In the United States, HIV prevalence among injecting drug users has decreased in all areas. The largest decrease has been observed in the northeast among IDUs in drug treatment programs. Anonymous testing in drug treatment centers in 29 U.S. cities from 1988 to 1995 showed higher HIV infection rates in the northeast (median HIV prevalence, 23 percent) and lower in the west (median, 1.5 percent). AIDS cases related to injecting drug use has increased less than 5 percent annually since 1993. In 1995, more than three-quarters of the injecting drug users diagnosed with AIDS were black or Hispanic and one quarter were women. In Canada, HIV infection among IDUs is a major concern. For example, incidence in Montreal is currently estimated to be 5 per 100 person years; this rate is among the highest in North America.

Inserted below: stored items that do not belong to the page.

-- ==== Sys2Proof/Laws/Step.lean ====
section
/-! SUPPORT. What a step does, once: the instruction that the pins and the state select, run on the state with the edge
consumed. -/

namespace Sys2Proof.Machine

/-- The operation of unit SS that a beat selects (spec/30_encoding.md R88). -/
def ssSelects (c : Config) (r : SsRegs) (b : Beat) : Instr :=
  if ssHit c r b then .ssSync r.state b
  else if r.state = SsCode.awaitSync then .ssIdle b
  else if r.state = SsCode.addrLow then .ssAddrLo b
  else if r.state = SsCode.addrHigh then .ssAddrHi b
  else if r.state = SsCode.countLow then .ssCntLo b
  else if r.state = SsCode.countHigh then .ssCntHi b
  else if r.state = SsCode.dataLow then .ssDataLo b
  else if r.state = SsCode.dataHigh then .ssDataHi b
  else .ssIllegal b

/-- The operation of unit FB that a beat selects (spec/30_encoding.md R89). -/
def fbSelects (c : Config) (r : FbRegs) (b : Beat) : Instr :=
  if fbG c r b then .fbGapAddr r.state b
  else if r.state = FbCode.sync then .fbAddr b
  else if r.state = FbCode.waitAddress then .fbMsgType b
  else if r.state = FbCode.waitMsgType then .fbDataLen b
  else if r.state = FbCode.waitDataLength then .fbPayload b
  else if r.state = FbCode.waitData then .fbWaitData b
  else if r.state = FbCode.waitChecksum then .fbChecksum b
  else .fbIllegal r.state b

/-- The operation that a clock edge selects: reset first, then no beat, then the beat (spec/60_exceptions.md R177). -/
def selects (s : State) (d : Drive) : Instr :=
  match d.unit with
  | .ss =>
    if d.rst then .ssReset d.inValid (ssHit s.cfg s.ss.regs d.beat) s.ss.regs.state
    else if d.inValid then ssSelects s.cfg s.ss.regs d.beat
    else .ssNop (ssHit s.cfg s.ss.regs d.beat) s.ss.regs.state
  | .fb =>
    if d.rst then .fbReset d.inValid (fbG s.cfg s.fb.regs d.beat) s.fb.regs.state
    else if d.inValid then fbSelects s.cfg s.fb.regs d.beat
    else .fbNop (fbG s.cfg s.fb.regs d.beat) s.fb.regs.state

/-- The instruction a unit's table gives a dispatch word and a beat. -/
def rowInstr (u : UnitId) (k : DispatchWord) (b : Beat) : Option Instr := (findRow u k).map (fun r => r.build k b)

/-- A state code is one of the eight. -/
theorem stateCode_cases (c : StateCode) :
    c = 0#3 ∨ c = 1#3 ∨ c = 2#3 ∨ c = 3#3 ∨ c = 4#3 ∨ c = 5#3 ∨ c = 6#3 ∨ c = 7#3 := by
  revert c; decide

/-- The rows of unit SS, read off the dispatch word. -/
theorem rowInstr_ss (rst inValid hit : Bool) (code : StateCode) (b : Beat) :
    rowInstr .ss (packDispatch rst inValid hit code) b =
      some (if rst then .ssReset inValid hit code
        else if inValid then
          if hit then .ssSync code b
          else if code = SsCode.awaitSync then .ssIdle b
          else if code = SsCode.addrLow then .ssAddrLo b
          else if code = SsCode.addrHigh then .ssAddrHi b
          else if code = SsCode.countLow then .ssCntLo b
          else if code = SsCode.countHigh then .ssCntHi b
          else if code = SsCode.dataLow then .ssDataLo b
          else if code = SsCode.dataHigh then .ssDataHi b
          else .ssIllegal b
        else .ssNop hit code) := by
  rcases stateCode_cases code with rfl | rfl | rfl | rfl | rfl | rfl | rfl | rfl <;>
    cases rst <;> cases inValid <;> cases hit <;> rfl

/-- The rows of unit FB, read off the dispatch word. -/
theorem rowInstr_fb (rst inValid g : Bool) (code : StateCode) (b : Beat) :
    rowInstr .fb (packDispatch rst inValid g code) b =
      some (if rst then .fbReset inValid g code
        else if inValid then
          if g then .fbGapAddr code b
          else if code = FbCode.sync then .fbAddr b
          else if code = FbCode.waitAddress then .fbMsgType b
          else if code = FbCode.waitMsgType then .fbDataLen b
          else if code = FbCode.waitDataLength then .fbPayload b
          else if code = FbCode.waitData then .fbWaitData b
          else if code = FbCode.waitChecksum then .fbChecksum b
          else .fbIllegal code b
        else .fbNop g code) := by
  rcases stateCode_cases code with rfl | rfl | rfl | rfl | rfl | rfl | rfl | rfl <;>
    cases rst <;> cases inValid <;> cases g <;> rfl

/-- Decoding a header and, for a row that consumes one, a beat gives the row's instruction. -/
theorem decode_header {u : UnitId} {k : DispatchWord} {b : Beat} {i : Instr} (rest : List Byte)
    (hb : dispatchHasBeat k = false → b = noBeat) (hi : rowInstr u k b = some i) :
    decode (headerByte u k :: ((if dispatchHasBeat k then beatBytes b else []) ++ rest)) = .ok (i, rest) := by
  obtain ⟨row, hrow, rfl⟩ := Option.map_eq_some_iff.mp hi
  by_cases hk : dispatchHasBeat k = true
  · simp [decode, hrow, hk]
  · simp only [Bool.not_eq_true] at hk
    simp [decode, hrow, hk, hb hk]

/-- The bytes a clock edge fetches decode to the operation it selects. -/
theorem decode_fetchBytes (s : State) : decode (fetchBytes s) = .ok (selects s (nextDrive s), []) := by
  have key : ∀ (u : UnitId) (rst inValid sel : Bool) (code : StateCode) (b : Beat) (i : Instr),
      rowInstr u (packDispatch rst inValid sel code)
        (if dispatchHasBeat (packDispatch rst inValid sel code) then b else noBeat) = some i →
      decode (headerByte u (packDispatch rst inValid sel code) ::
        (if dispatchHasBeat (packDispatch rst inValid sel code) then beatBytes b else [])) = .ok (i, []) := by
    intro u rst inValid sel code b i h
    have := decode_header (b := if dispatchHasBeat (packDispatch rst inValid sel code) then b else noBeat) []
      (by intro hk; simp [hk]) h
    by_cases hk : dispatchHasBeat (packDispatch rst inValid sel code) = true
    · simpa [hk] using this
    · simp only [Bool.not_eq_true] at hk
      simpa [hk] using this
  unfold fetchBytes selects dispatchWord
  rcases hd : nextDrive s with ⟨u, rst, inValid, b⟩
  cases u
  · refine key _ _ _ _ _ _ _ ?_
    rw [rowInstr_ss]
    cases rst <;> cases inValid <;> simp [ssSelects, dispatchHasBeat]
  · refine key _ _ _ _ _ _ _ ?_
    rw [rowInstr_fb]
    cases rst <;> cases inValid <;> simp [fbSelects, dispatchHasBeat]

/-- All a step can be, unless the run length is out of range. -/
theorem step_eq_selects {s : State} (h : runLenUnusable s = false) :
    step s = exec (selects s (nextDrive s)) s.consume := by
  simp [step, State.fetch, h, decode_fetchBytes]

/-- A legal configuration is never refused. -/
theorem runLenUnusable_of_legal {s : State} (h : s.cfg.runLenLegal = true) : runLenUnusable s = false := by
  simp [runLenUnusable, h]

/-- A clock edge of unit FB is never refused. -/
theorem runLenUnusable_of_fb {s : State} (h : (nextDrive s).unit = .fb) : runLenUnusable s = false := by
  simp [runLenUnusable, h]

/-- A step that goes on was not refused. -/
theorem runLenUnusable_of_next {s t : State} (h : step s = .next t) : runLenUnusable s = false := by
  by_contra hc
  simp only [Bool.not_eq_false] at hc
  simp [step, State.fetch, hc] at h

/-- A step that goes on is the selected operation. -/
theorem exec_of_step {s t : State} (h : step s = .next t) : exec (selects s (nextDrive s)) s.consume = .next t := by
  rw [← step_eq_selects (runLenUnusable_of_next h)]; exact h

/-- The selected operation belongs to the unit whose clock edge it is. -/
theorem selects_unit (s : State) (d : Drive) : (selects s d).unit = d.unit := by
  unfold selects ssSelects fbSelects
  cases d.unit <;> simp only [] <;> (repeat' split) <;> rfl

end Sys2Proof.Machine
end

Although some studies have shown a decrease in both unsafe injection practices and HIV incidence, new HIV infections continue to occur and the number of IDUs sharing injection equipment is high. Several studies have shown that 48 to 88 percent of IDUs continue to share injection equipment and that only 22 to 63 percent clean this equipment in any way. In Canada, sterile injection equipment for persons who continue to inject drugs is available in pharmacies and through numerous needle-exchange programs. In contrast, 45 of the 50 states in the United States prohibit the sale or possession of sterile needles or syringes without a medical prescription, and only a small number of legal needle exchange programs exist.

AIDS cases related to heterosexual contact represent an increasing proportion of cases in North America. Heterosexual contact is the most common mode of transmission among women diagnosed with AIDS in the U.S., and has doubled as a proportion of female AIDS cases in Canada since 1991. While a large proportion of these cases reported sexual contact with an IDU, a substantial proportion of women who acquired their infection heterosexually were unaware of their partner’s risk status. In addition to injection drug use, the use of crack cocaine in the United States has been associated with an increased risk of HIV transmission through sexual contact in both urban areas and the rural South.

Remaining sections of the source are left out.